Prima ancora che me ne accorgessi, l’Italia mi aveva già adottato: parlavo con le ragazze tranquillamente. Avevo interiorizzato un aspetto culturale, senza nemmeno rendermene conto. Sono nato in un paese in cui il solo pensiero della non esistenza di Dio è condannato, in cui non c’è lo spazio per la laicità.

Un paese, una cultura in cui non si discute se Dio esista oppure no. Esiste, punto. Oggi, a ventitré anni, non ho nessun problema a discutere sulla eventuale non esistenza di Dio. Ho interiorizzato un altro aspetto culturale del paese che mi ha accolto; questa volta, però, ne sono pienamente consapevole. 

In questo periodo, leggo moltissimi commenti a favore e contro lo ius soli e mi sono chiesto se io sia italiano o pakistano. Prima di arrivare alla risposta, bisogna capire effettivamente cosa sia un paese? Che relazione c’è fra un paese, la sua cultura e il suo popolo? Sono indipendenti fra di loro? Assolutamente, no.

Un paese non esiste se non grazie alla sua storia e alla sua cultura. È la storia che costruisce la memoria collettiva di ciascun paese, e quest’ultima, a sua volta, influenza ampiamente la memoria individuale di ogni suo abitante. La cultura, che è in continuo mutamento perché il popolo è in continuo cambiamento, è l’insieme delle norme, delle tradizioni, dei valori condivisi dagli abitanti di un paese. Quindi: cosa serve avere per essere totalmente italiani?

Questa è una domanda le cui risposte possono essere tante, senza, però, arrivare ad un’effettiva conclusione. Ad esempio: molte volte, sento alcune persone dire che per essere italiani bisogna essere nati in Italia, da genitori italiani. Conta, perciò, il sangue puramente italiano.

Ora, al di là della assurdità di questo concetto – perché il voler creare una stirpe pura, sotto ogni aspetto, è una ideologia comprensibile solo se siamo personaggi di un qualche romanzo fantasy, Voldemort, ad esempio – nella realtà dei fatti, nella quotidianità, questa fantasia malata è insensata: non esiste il sangue italiano puro, almeno per due motivi:

– Il sangue degli italiani non ha caratteristiche biologiche diverse dal sangue dei francesi, dei tedeschi, dei marocchini, degli americani 

– L’Italia, come la maggior parte dei paesi del mondo, è stata teatro di spettacoli diversi: barbari, arabi, tedeschi, per citarne alcuni, sono passati per la penisola italiana, influenzando il paese non solo culturalmente ma anche geneticamente: la storia è piena di donne schiave che venivano violentate e che, in seguito, rimanevano incinte. Quindi, il voler basarsi su criteri genetici per un eventuale titolo di appartenenza ad un paese è semplicemente illogico. 

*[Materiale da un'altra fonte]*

-- ==== Sys2Proof/Machine/Scalar.lean ====
section
/-! DEFINITION. The scalar instructions of the harts: RV64GC, and the loads, stores and fences of the H extension, as the RISC-V Unprivileged ISA and
Privileged Architecture define them (08 R236, R238, R240; log entry 8, PRESUMED). -/

namespace Sys2Proof.Machine

/-! ### Fields and immediates -/

/-- The low `n` bits of an integer. -/
def lowBits (n : Nat) (v : Int) : Nat := (v % (2 ^ n : Nat)).toNat

/-- An immediate of `n` bits with its sign, as a word. -/
def immOf (n v : Nat) : Word := BitVec.ofInt 64 (toSigned n v)

/-- Immediates of the formats I, S, B, U and J. -/
def immI (w : Nat) : Word := immOf 12 (fieldOf w 20 12)
def immS (w : Nat) : Word := immOf 12 (fieldOf w 7 5 + fieldOf w 25 7 * 32)
def immB (w : Nat) : Word := immOf 13 (fieldOf w 8 4 * 2 + fieldOf w 25 6 * 32 + fieldOf w 7 1 * 2048 + fieldOf w 31 1 * 4096)
def immU (w : Nat) : Word := immOf 32 (fieldOf w 12 20 * 4096)
def immJ (w : Nat) : Word := immOf 21 (fieldOf w 21 10 * 2 + fieldOf w 20 1 * 2048 + fieldOf w 12 8 * 4096 + fieldOf w 31 1 * 1048576)

/-! ### Compressed instructions -/

/-- Words of the formats I, S, R, B and J from their fields. -/
def wordI (imm : Int) (rs1 f3 rd op : Nat) : Nat := lowBits 12 imm * 2 ^ 20 + rs1 * 2 ^ 15 + f3 * 2 ^ 12 + rd * 2 ^ 7 + op
def wordS (imm rs2 rs1 f3 op : Nat) : Nat :=
  imm / 32 * 2 ^ 25 + rs2 * 2 ^ 20 + rs1 * 2 ^ 15 + f3 * 2 ^ 12 + imm % 32 * 2 ^ 7 + op
def wordR (f7 rs2 rs1 f3 rd op : Nat) : Nat := f7 * 2 ^ 25 + rs2 * 2 ^ 20 + rs1 * 2 ^ 15 + f3 * 2 ^ 12 + rd * 2 ^ 7 + op
def wordB (imm : Int) (rs2 rs1 f3 : Nat) : Nat :=
  let v := lowBits 13 imm
  fieldOf v 12 1 * 2 ^ 31 + fieldOf v 5 6 * 2 ^ 25 + rs2 * 2 ^ 20 + rs1 * 2 ^ 15 + f3 * 2 ^ 12 + fieldOf v 1 4 * 2 ^ 8 + fieldOf v 11 1 * 2 ^ 7 + 0x63
def wordJ (imm : Int) (rd : Nat) : Nat :=
  let v := lowBits 21 imm
  fieldOf v 20 1 * 2 ^ 31 + fieldOf v 1 10 * 2 ^ 21 + fieldOf v 11 1 * 2 ^ 20 + fieldOf v 12 8 * 2 ^ 12 + rd * 2 ^ 7 + 0x6F

/-- Quadrant 0: the instruction of 4 bytes that a compressed one stands for, none for a reserved encoding. -/
def expand0 (c : Nat) : Option Nat :=
  let r1 := 8 + fieldOf c 7 3
  let r2 := 8 + fieldOf c 2 3
  let d := fieldOf c 10 3 * 8 + fieldOf c 5 2 * 64
  let w := fieldOf c 10 3 * 8 + fieldOf c 6 1 * 4 + fieldOf c 5 1 * 64
  match fieldOf c 13 3 with
  | 0 =>
    let imm := fieldOf c 11 2 * 16 + fieldOf c 7 4 * 64 + fieldOf c 6 1 * 4 + fieldOf c 5 1 * 8
    if imm = 0 then none else some (wordI imm 2 0 r2 0x13)
  | 1 => some (wordI d r1 3 r2 0x07)
  | 2 => some (wordI w r1 2 r2 0x03)
  | 3 => some (wordI d r1 3 r2 0x03)
  | 5 => some (wordS d r2 r1 3 0x27)
  | 6 => some (wordS w r2 r1 2 0x23)
  | 7 => some (wordS d r2 r1 3 0x23)
  | _ => none

/-- Quadrant 1. -/
def expand1 (c : Nat) : Option Nat :=
  let rd := fieldOf c 7 5
  let r1 := 8 + fieldOf c 7 3
  let r2 := 8 + fieldOf c 2 3
  let u := fieldOf c 2 5 + fieldOf c 12 1 * 32
  let imm := toSigned 6 u
  let b := toSigned 9 (fieldOf c 3 2 * 2 + fieldOf c 10 2 * 8 + fieldOf c 2 1 * 32 + fieldOf c 5 2 * 64 + fieldOf c 12 1 * 256)
  match fieldOf c 13 3 with
  | 0 => some (wordI imm rd 0 rd 0x13)
  | 1 => if rd = 0 then none else some (wordI imm rd 0 rd 0x1B)
  | 2 => some (wordI imm 0 0 rd 0x13)
  | 3 =>
    if u = 0 then none
    else if rd = 2 then
      some (wordI (toSigned 10 (fieldOf c 6 1 * 16 + fieldOf c 2 1 * 32 + fieldOf c 5 1 * 64 + fieldOf c 3 2 * 128 + fieldOf c 12 1 * 512)) 2 0 2 0x13)
    else some (lowBits 20 imm * 2 ^ 12 + rd * 2 ^ 7 + 0x37)
  | 4 =>
    match fieldOf c 10 2 with
    | 0 => some (wordI u r1 5 r1 0x13)
    | 1 => some (wordI (u + 0x400 : Nat) r1 5 r1 0x13)
    | 2 => some (wordI imm r1 7 r1 0x13)
    | _ =>
      match fieldOf c 12 1 * 4 + fieldOf c 5 2 with
      | 0 => some (wordR 0x20 r2 r1 0 r1 0x33)
      | 1 => some (wordR 0 r2 r1 4 r1 0x33)
      | 2 => some (wordR 0 r2 r1 6 r1 0x33)
      | 3 => some (wordR 0 r2 r1 7 r1 0x33)
      | 4 => some (wordR 0x20 r2 r1 0 r1 0x3B)
      | 5 => some (wordR 0 r2 r1 0 r1 0x3B)
      | _ => none
  | 5 =>
    some (wordJ (toSigned 12 (fieldOf c 3 3 * 2 + fieldOf c 11 1 * 16 + fieldOf c 2 1 * 32 + fieldOf c 7 1 * 64 + fieldOf c 6 1 * 128 +
      fieldOf c 9 2 * 256 + fieldOf c 8 1 * 1024 + fieldOf c 12 1 * 2048)) 0)
  | 6 => some (wordB b 0 r1 0)
  | _ => some (wordB b 0 r1 1)

/-- Quadrant 2. -/
def expand2 (c : Nat) : Option Nat :=
  let rd := fieldOf c 7 5
  let rs2 := fieldOf c 2 5
  let d := fieldOf c 5 2 * 8 + fieldOf c 12 1 * 32 + fieldOf c 2 3 * 64
  let sd := fieldOf c 10 3 * 8 + fieldOf c 7 3 * 64
  match fieldOf c 13 3 with
  | 0 => some (wordI (rs2 + fieldOf c 12 1 * 32 : Nat) rd 1 rd 0x13)
  | 1 => some (wordI d 2 3 rd 0x07)
  | 2 => if rd = 0 then none else some (wordI (fieldOf c 4 3 * 4 + fieldOf c 12 1 * 32 + fieldOf c 2 2 * 64 : Nat) 2 2 rd 0x03)
  | 3 => if rd = 0 then none else some (wordI d 2 3 rd 0x03)
  | 4 =>
    if fieldOf c 12 1 = 0 then
      (if rs2 = 0 then (if rd = 0 then none else some (wordI 0 rd 0 0 0x67)) else some (wordR 0 rs2 0 0 rd 0x33))
    else if rs2 = 0 then some (if rd = 0 then 0x100073 else wordI 0 rd 0 1 0x67)
    else some (wordR 0 rs2 rd 0 rd 0x33)
  | 5 => some (wordS sd rs2 2 3 0x27)
  | 6 => some (wordS (fieldOf c 9 4 * 4 + fieldOf c 7 2 * 64) rs2 2 2 0x23)
  | _ => some (wordS sd rs2 2 3 0x23)

/-- The instruction of 4 bytes that a compressed one stands for. -/
def expand (c : Nat) : Option Nat :=
  match c % 4 with
  | 0 => expand0 c
  | 1 => expand1 c
  | _ => expand2 c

La cittadinanza di un paese deve avere caratteristiche logicamente concrete: possono essere la lingua, la compatibilità con i valori e le norme condivisi, l’inclusione socio-culturale, per esempio. Caratteristiche che i bambini nati in Italia, da genitori stranieri, assimilano senza nessuna fatica ed inconsciamente, così come qualsiasi bambino nato da due genitori italiani. Un piccolo esempio è l’accento che si sente nel parlato di questi bambini: è il tipico della loro regione di provenienza.

Occupandomi di bambini e della loro educazione, ne ho incontrato diversi, nati in Italia ma da genitori stranieri, che hanno un marcato accento veneto, ad esempio, perché sono nati in quella regione.

Io stesso, avendo sempre vissuto a Belluno, ho l’accento bellunese. Spesso, con i miei amici, parlo in dialetto. Ecco: io, loro, noi, che siamo nati o cresciuti qui, in Italia, abbiamo assunto una caratteristica qualitativa di questo paese. E, a mio avviso, la cittadinanza si deve basare proprio su questi aspetti di tipo qualitativo. 

Un’ultima nota, di cui spesso ci dimentichiamo, è che i paesi e i confini esistono perché è stato l’uomo stesso a tracciarli.

In natura, esiste la terra, esiste il mondo, non il Pakistan, non l’Italia tantomeno qualsiasi altro paese: questi esistono perché noi esseri umani ci siamo messi d’accordo e ci siamo detti: questo è mio, quello è tuo. Quando di mio, di tuo o di suo non c’è niente. È semplicemente tutto nostro.